For eRNA analysis, we defined an enhancer as an intergenic center of a bidirectional transcript. After pooling both replicates to improve transcript coverage for each time point, we identified all of the putative transcripts in plus and minus strands using the findPeaks command in Homer. Two start sites of a plus transcript and a minus transcript were paired together if their distance was <1 kb, and then their midpoint was defined as a center of a bidirectional transcript. Any of these centers were discarded if they are located within 2 kb from RefSeq genes or Satellite regions to avoid potential bias from gene body transcripts or abundant signal from Satellite regions.
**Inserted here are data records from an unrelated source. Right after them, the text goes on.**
/-- Data reaches a replica slice for the fill of requester `num` (R215, R239). -/
def repFill (s : State) (g : Nat) (l : LineNo) (ld : LineData) (num : ReqNum) (key : Key) (ifetch : Bool) : State :=
  match s.llc.fills.find? (fun f => f.slice == g && f.line == l && f.num == num && f.ifetch == ifetch && f.got.isNone) with
  | none => serveOnce s g l ld num ifetch
  | some f =>
    let f1 := { f with got := some (ld, key) }
    fillReplica { s with llc := { s.llc with fills := s.llc.fills.map (fun x => if x = f then f1 else x) } } f1 ld key

/-- A replica slice is asked to serve a reader; where its replica has gone meanwhile, the request goes to the home again. -/
def repServe (s : State) (g : Nat) (l : LineNo) (num : ReqNum) (key : Key) (ifetch : Bool) (dst : Option SliceId) : State :=
  let s1 := s.count (sliceReg Reg.LLC_CNT_LOOKUP g)
  match s1.liveReplica g l with
  | some k => match s1.wayAt k with
    | some x => serveReplica s1 g k x l num ifetch dst key
    | none => s1
  | none =>
    let src := match dst with | some r => epSlice r.val | none => epCore (num.toNat % 4096)
    s1.send src (s.homeEp l) l (.gets num key ifetch)

/-- REP_INV at a replica slice: the marked rows are invalidated first; a fill in flight is marked dead (R238, R239). -/
def repInvalidate (s : State) (g : Nat) (l : LineNo) : State :=
  let dead := s.llc.fills.map (fun f => if f.slice = g && f.line = l then { f with dead := true } else f)
  let s1 := { s with llc := { s.llc with fills := dead } }
  if s1.removing g l then
    -- The replica is being dropped already: REP_ACK follows instead of REP_DROP.
    { s1 with llc := { s1.llc with repInv := s1.llc.repInv.map (fun e => if e.1 = g && e.2.1 = l.toNat then (e.1, e.2.1, e.2.2.1, true) else e) } }
  else match s1.findWay g l true with
    | none => s1.send (epSlice g) (s.homeEp l) l .repAck
    | some k =>
      let rows : BitVec 32 := match s1.wayAt k with | some x => (match x.use with | .replica rows _ => rows | .home .. => 0) | none => 0
      removeReplica s1 g l rows true

/-- INV_ACK at a replica slice: with the last one the replica is discarded (R238). -/
def repInvAck (s : State) (g c : Nat) (l : LineNo) : State :=
  match s.llc.repInv.find? (fun e => e.1 == g && e.2.1 == l.toNat) with
  | none => s
  | some e =>
    let left := e.2.2.1.erase c
    let others := s.llc.repInv.erase e
    if left.isEmpty then replicaGone { s with llc := { s.llc with repInv := others } } g l e.2.2.2
    else { s with llc := { s.llc with repInv := others ++ [(g, l.toNat, left, e.2.2.2)] } }

/-- The in-service L1s of the rows that a vector marks on a die. -/
def State.rowCores (s : State) (die : Nat) (rows : BitVec 32) : List Nat := (markedSlots die rows).filter s.inService

/-! ### Broadcast paths (R226) -/

/-- The in-service L1s of a die. -/
def State.dieCores (s : State) (die : Nat) : List Nat := s.rowCores die (BitVec.allOnes 32)

/-- BINV at a die's broadcast path: INV to every in-service L1. -/
def pathBinv (s : State) (die : Nat) (l : LineNo) : State :=
  let cs := s.dieCores die
  if cs.isEmpty then s.send (epBroadcast die) (s.homeEp l) l .binvAck
  else
    let s1 := forEach cs s (fun s c => s.send (epBroadcast die) (epCore c) l .inv)
    { s1 with llc := { s1.llc with binv := s1.llc.binv ++ [(die, l.toNat, cs)] } }

/-- INV_ACK at a broadcast path: with the last one BINV_ACK is sent. -/
def pathInvAck (s : State) (die c : Nat) (l : LineNo) : State :=
  match s.llc.binv.find? (fun e => e.1 == die && e.2.1 == l.toNat) with
  | none => s
  | some e =>
    let left := e.2.2.erase c
    let others := s.llc.binv.erase e
    if left.isEmpty then ({ s with llc := { s.llc with binv := others } }).send (epBroadcast die) (s.homeEp l) l .binvAck
    else { s with llc := { s.llc with binv := others ++ [(die, l.toNat, left)] } }

/-! ### What waited (R188, R212, R245) -/

/-- Transactions that waited for a buffer, a way or an entry are tried again. -/
def linesDue (s : State) : State := forEach (s.llc.lineq.map (·.1)) s (fun s n => tryFinish s (BitVec.ofNat 45 n))

/-- Everything that waited for room is tried again: what a leaving line freed may serve another, hence twice. -/
def settleAll (s : State) : State := fillsDue (linesDue (linesDue s))

end Sys2Proof.Machine
end

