/-- MDRAIN issues: the four offsets are read (R108). -/
def execMdrain (c : CoreId) (f : MdrainF) (s : State) : Result :=
  .next (issue s c (.mdrain c f) f.pg [sr5 f.sa, sr5 f.sb, sr5 f.sc, sr5 f.se] (fun s =>
    let k := s.core c.toNat
    enqueue s c.toNat .me (.mdrain c f) f.twait.toNat f.tset.toNat (k.sr f.sa.toNat) (k.sr f.sb.toNat) (k.sr f.sc.toNat) (k.sr f.se.toNat) 0 0 []))

/-- The masks a VOP reads: msk under me or VSEL, and its partner for a 16-bit type (R143). -/
def vopMasks (op : Nat) (f : VopF) : List PendReg :=
  if f.me || op = 0x14 then
    (if op ≠ 0x20 && typWidth f.typ.toNat = 16 then [.m f.msk.toNat, .m (f.msk.toNat ^^^ 1)] else [.m f.msk.toNat])
  else []

/-- The masks a compare writes (R144). -/
def vopDest (op : Nat) (f : VopF) : List PendReg :=
  if 0x10 ≤ op && op ≤ 0x13 then
    (if typWidth f.typ.toNat = 16 then [.m (f.vd.toNat % 8), .m (f.vd.toNat % 8 ^^^ 1)] else [.m (f.vd.toNat % 8)])
  else []

/-- A VOP word issues: the broadcast scalar and the masks are captured (R83, R142, R143). -/
def issueVop (s : State) (c : CoreId) (i : Instr) (op : Nat) (f : VopF) : State :=
  let sb := f.vb.toNat % 32
  issue s c i f.pg ((if f.bs then [PendReg.s sb] else []) ++ vopMasks op f) (fun s =>
    let k := s.core c.toNat
    enqueue s c.toNat .ve i f.twait.toNat f.tset.toNat (k.sr sb) 0 0 0 (k.mr f.msk.toNat) (k.mr (f.msk.toNat ^^^ 1)) (vopDest op f))

/-- VOP issues (R109). -/
def execVop (c : CoreId) (op : BitVec 8) (f : VopF) (s : State) : Result := .next (issueVop s c (.vop c op f) op.toNat f)

/-- VCVT issues (R152). -/
def execVcvt (c : CoreId) (f : VopF) (s : State) : Result := .next (issueVop s c (.vcvt c f) 0x20 f)

/-- VACC issues (R160). -/
def execVacc (c : CoreId) (f : VopF) (s : State) : Result := .next (issueVop s c (.vacc c f) 0x3C f)

/-- VARGMAX issues (R158). -/
def execVargmax (c : CoreId) (f : VopF) (s : State) : Result := .next (issueVop s c (.vargmax c f) 0x38 f)

/-- VTOPK issues (R159). -/
def execVtopk (c : CoreId) (f : VopF) (s : State) : Result := .next (issueVop s c (.vtopk c f) 0x39 f)

/-- A VLD or VST issues: base, stride register and mask are captured (R145, R147). -/
def issueVmem (s : State) (c : CoreId) (i : Instr) (f : VmemF) : State :=
  issue s c i f.pg ([sr5 f.sa, sr5 f.sb] ++ (if f.me then [PendReg.m f.msk.toNat] else [])) (fun s =>
    let k := s.core c.toNat
    enqueue s c.toNat .ve i f.twait.toNat f.tset.toNat (k.sr f.sa.toNat + f.imm.signExtend 64) (k.sr f.sb.toNat) 0 0 (k.mr f.msk.toNat) 0 [])

/-- VLD issues. -/
def execVld (c : CoreId) (f : VmemF) (s : State) : Result := .next (issueVmem s c (.vld c f) f)

/-- VST issues. -/
def execVst (c : CoreId) (f : VmemF) (s : State) : Result := .next (issueVmem s c (.vst c f) f)

/-- VCOMP issues: with cont = 1 it reads sd, which it marks pending (R155). -/
def execVcomp (c : CoreId) (f : VcompF) (s : State) : Result :=
  .next (issue s c (.vcomp c f) f.pg (PendReg.m f.msk.toNat :: (if f.cont then [sr5 f.sd] else [])) (fun s =>
    let k := s.core c.toNat
    enqueue s c.toNat .ve (.vcomp c f) f.twait.toNat f.tset.toNat (k.sr f.sd.toNat) 0 0 0 (k.mr f.msk.toNat) 0 [sr5 f.sd]))

/-- VEXP issues (R156). -/
def execVexp (c : CoreId) (f : VexpF) (s : State) : Result :=
  .next (issue s c (.vexp c f) f.pg [.m f.msk.toNat] (fun s =>
    enqueue s c.toNat .ve (.vexp c f) f.twait.toNat f.tset.toNat 0 0 0 0 ((s.core c.toNat).mr f.msk.toNat) 0 []))

/-- The masks VRED reads (R143, R157). -/
def vredMasks (f : VredF) : List PendReg :=
  if f.me then (if typWidth f.typ.toNat = 16 then [.m f.msk.toNat, .m (f.msk.toNat ^^^ 1)] else [.m f.msk.toNat]) else []

/-- VRED issues (R157). -/
def execVred (c : CoreId) (f : VredF) (s : State) : Result :=
  .next (issue s c (.vred c f) f.pg (vredMasks f) (fun s =>
    let k := s.core c.toNat
    enqueue s c.toNat .ve (.vred c f) f.twait.toNat f.tset.toNat 0 0 0 0 (k.mr f.msk.toNat) (k.mr (f.msk.toNat ^^^ 1)) [sr5 f.sd]))

/-- MOVE issues: the descriptor address s[sa] + imm is captured (R110, R165). -/
def execMove (c : CoreId) (f : MoveF) (s : State) : Result :=
  .next (issue s c (.move c f) f.pg [sr5 f.sa] (fun s =>
    enqueue s c.toNat .mv (.move c f) f.twait.toNat 0 ((s.core c.toNat).ea f.sa f.imm) 0 0 0 0 0 []))

end Sys2Proof.Machine
end

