def startCar (s : State) (v : Caravan) (level : Nat) : State :=
  let s1 := setPwrState s 0
  let s2 := s1.modCar v.id (fun w => { w with phase := .running, level := some level, since := s.now, elapsed := 0, slow := false })
  let s3 := s2.modPart v.part.val (fun y => { y with beq := y.beq.erase v.id })
  rateCheck (forEach (s3.carLegs v) s3 (fun s x => beginLeg s x.1 x.2.1 x.2.2))

def caravanStart (s : State) (k : Nat) : State :=
  match s.carOf k with
  | none => s
  | some v =>
    let ready := if v.lc then v.phase == .admitted && s.lcTurn v else v.phase == .queued && s.queueTurn v
    match s.freeLevel v with
    | some d => if ready && s.canStart v then startCar s v d else s
    | none => s

/-- CARAVAN_END: every core of every leg has ended its part. -/
def caravanEnd (s : State) (k : Nat) : State :=
  match s.carOf k with
  | none => s
  | some v =>
    if (v.phase == .running || v.phase == .held) && v.started && s.committed v then
      let st := s.carStatus v
      quiesceCheck (endCar s k st.1 st.2) v.part.val
    else s

/-! ### Receipts (R289-R291) -/

/-- The bytes of a receipt (Table 10-4). -/
def receiptBytes (r : Receipt) (seq log2 : Nat) : List Byte :=
  bytesOf 8 r.tag.toNat ++ bytesOf 4 seq ++ bytesOf 1 r.status ++ bytesOf 1 r.cause ++ bytesOf 1 r.overruns ++
    bytesOf 1 (seq / 2 ^ log2 % 2 + b2n r.lc * 2 + b2n r.untagged * 4) ++ bytesOf 4 r.frame ++ bytesOf 4 r.cycles ++
    bytesOf 4 r.addrErr ++ bytesOf 2 r.tolls ++ bytesOf 2 0

/-- The instance is unbound once the last receipt's write has been performed (R304); its PASID's translations are dropped first (R381). -/
def unbindDone (s0 : State) (i : Nat) : State :=
  let r := Reg.PRT_INST i
  let p := s0.instPort i
  let h := s0.port p
  let s := s0.setPort p { h with ats := h.ats.filter (fun e => e.pasid != s0.instPasid i) }
  (s.setFlag r Fld.PRT_INST_bound false).setFlag r Fld.PRT_INST_unbinding false

def unbindCheck (s : State) (i : Nat) : State :=
  let x := s.instRd i
  if !s.flag (Reg.PRT_INST i) Fld.PRT_INST_unbinding || !x.due.isEmpty || x.owed != 0 || !x.writes.isEmpty || x.flush ||
      s.host.zeroing.any (fun z => z.1 == i) then s
  else if x.slot.ringSpace != 0 && x.slot.ringFits && s.portUp (x.slot.ringSpace - 1) then
    (hostFlush s (x.slot.ringSpace - 1) none (.unbind (Fin.ofNat 1024 i))).modInst i (fun y => { y with flush := true })
  else unbindDone s i

/-- The ring cannot be written: the receipt still counts as written (Table 14-3). -/
def ringFault (s : State) (i : Nat) : State := s.setFlag (Reg.MBX_STATUS i) Fld.MBX_STATUS_ring_fault true

/-- The MSI-X message that follows a receipt (R291). -/
def receiptMsix (s : State) (i : Nat) (v : Option Nat) : State :=
  match v with
  | some n => (sendMsix s (s.instPort i) n (some i)).1
  | none => s

/-- A receipt goes to its ring, and its MSI-X message follows it: at once where it is a posted write or counts as written, else once the write has
been entered at its home. Its write to stacked memory has no requester key of its own (R195). -/
def ringWrite (s : State) (i : Nat) (x : SlotInfo) (seq : Nat) (bs : List Byte) : State :=
  let a := x.ring.toNat + 32 * (seq % 2 ^ x.ringLog2)
  let v := if x.irq then some x.vector else none
  if !x.ringFits then receiptMsix (ringFault s i) i v
  else if x.ringSpace = 0 then
    match s.ownMem a 32 with
    | none => receiptMsix (ringFault s i) i v
    | some m =>
      let l := lineOf m
      let d := linePut 0 (m % 128) 32 (ofBytes bs)
      let key : Key := ⟨s.gibOwner (m / 2 ^ 30), false, false⟩
      let s1 := s.send (epDieCtl primaryDie) (epSlice (s.home l)) l (.mwr (BitVec.ofNat 13 (0x1000 + primaryDie)) key d (byteMask (m % 128) 32) false)
      s1.modInst i (fun y => { y with writes := y.writes ++ [(l.toNat, v)] })
  else
    let p := x.ringSpace - 1
    if p != s.instPort i || !s.portUp p then receiptMsix (ringFault s i) i v
    else
      let r := hostWrite s p (some (i, s.instPasid i)) a bs false true
      receiptMsix (if r.2 then r.1 else ringFault r.1 i) i v

/-- The ratio of R446 follows a receipt. -/
def ratioUpdate (s : State) (i : Nat) (r : Receipt) : State :=
  if (r.status = 1 || r.status = 3) && r.declared != 0 then
    s.put (Reg.PWR_RATIO i) Fld.PWR_RATIO_r (ratioNext (s.get (Reg.PWR_RATIO i) Fld.PWR_RATIO_r) r.spent r.declared)
  else s

/-- RECEIPT_WRITE: the instance's oldest receipt is written, once it is the oldest of the device and its dirty bits have reached their bitmaps
(R289, R396). -/
def receiptWrite (s : State) (i : Nat) : State :=
  match (s.instRd i).due with
  | [] => s
  | r :: rest =>
    if s.dlogPending i || s.sched.dueq.head? != some i then s
    else
      let x := (s.instRd i).slot
      let seq := s.get (Reg.FRM_INST_STATE i) Fld.FRM_INST_STATE_produced
      let s0 : State := { s with sched := { s.sched with dueq := s.sched.dueq.drop 1 } }
      let s1 := s0.modInst i (fun y => { y with due := rest, owed := y.owed - 1 })
      let s2 := ringWrite s1 i x seq (receiptBytes r seq x.ringLog2)
      unbindCheck (ratioUpdate (s2.addWrap (Reg.FRM_INST_STATE i) Fld.FRM_INST_STATE_produced 1) i r) i

/-! ### The commands -/

/-- FRAME_REF_EDGE (R271). -/
def execFrameRefEdge (t : Nat) (s : State) : Result := .next (refEdge (s.at t) t)

/-- FRAME_REF_LOST (R271). -/
def execFrameRefLost (t : Nat) (s : State) : Result := .next (refLost (s.at t))

/-- WAYBILL_READ (R265, R275). -/
def execWaybillRead (i : InstId) (d : List Byte) (ok poison : Bool) (s : State) : Result := .next (wayRead s i.val d ok poison)

/-- ADMIT (R281). -/
def execAdmitCaravans (p : PartId) (ta : Nat) (s : State) : Result := .next (admitCaravans (s.at ta) p.val ta)

/-- CARAVAN_START (R282, R283). -/
def execCaravanStart (k now : Nat) (s : State) : Result := .next (caravanStart (s.at now) k)

/-- CARAVAN_END (R282). -/
def execCaravanEnd (k now : Nat) (s : State) : Result := .next (abortsGo (caravanEnd (s.at now) k))

/-- RECEIPT_WRITE (R289). -/
def execReceiptWrite (i : InstId) (now : Nat) (s : State) : Result := .next (receiptWrite (s.at now) i.val)

/-- A write of FRM_ABORT (R287). -/
def frmAbort (s : State) (i : Nat) (all : Bool) : State :=
  if s.sched.abort.isSome then s.setFlag Reg.FRM_ABORT_STATUS Fld.FRM_ABORT_STATUS_busy_drop true
  else abortStart s none i all (s.reg Reg.FRM_ABORT_TAG)

/-- FRM_ABORT (R287). -/
def execFrmAbort (i : InstId) (all : Bool) (s : State) : Result := .next (frmAbort s i.val all)

/-- FRM_COUNT_LOAD (R270). -/
def execFrmCountLoad (v : W64) (s : State) : Result := .next { s with sched := { s.sched with load := some v } }

end Sys2Proof.Machine
end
To investigate rosi-induced eRNA regulation, we used a pipeline similar to the gene transcript analysis with the following differences. When counting tags for eRNA, we considered a 2-kb window only around the previously defined enhancer and summed plus and minus tags. A coverage cutoff was not applied, yet the 0.5 RPKM cutoff was still applied. Among eRNAs that passed the cutoff, those with a FDR of <0.05 were considered rosi-regulated, and the others were considered nonregulated. For the clustering analysis, we used log2(fold change over untreated) in each time point and Euclidean distance. The initial dendrogram was created by Ward’s criterion and then further subjected to optimal leaf ordering. A de novo motif search was performed using Homer more than once for a given set of genomic loci, and the consensus motifs were considered for downstream analysis only if they appeared consistently with a significant P-value.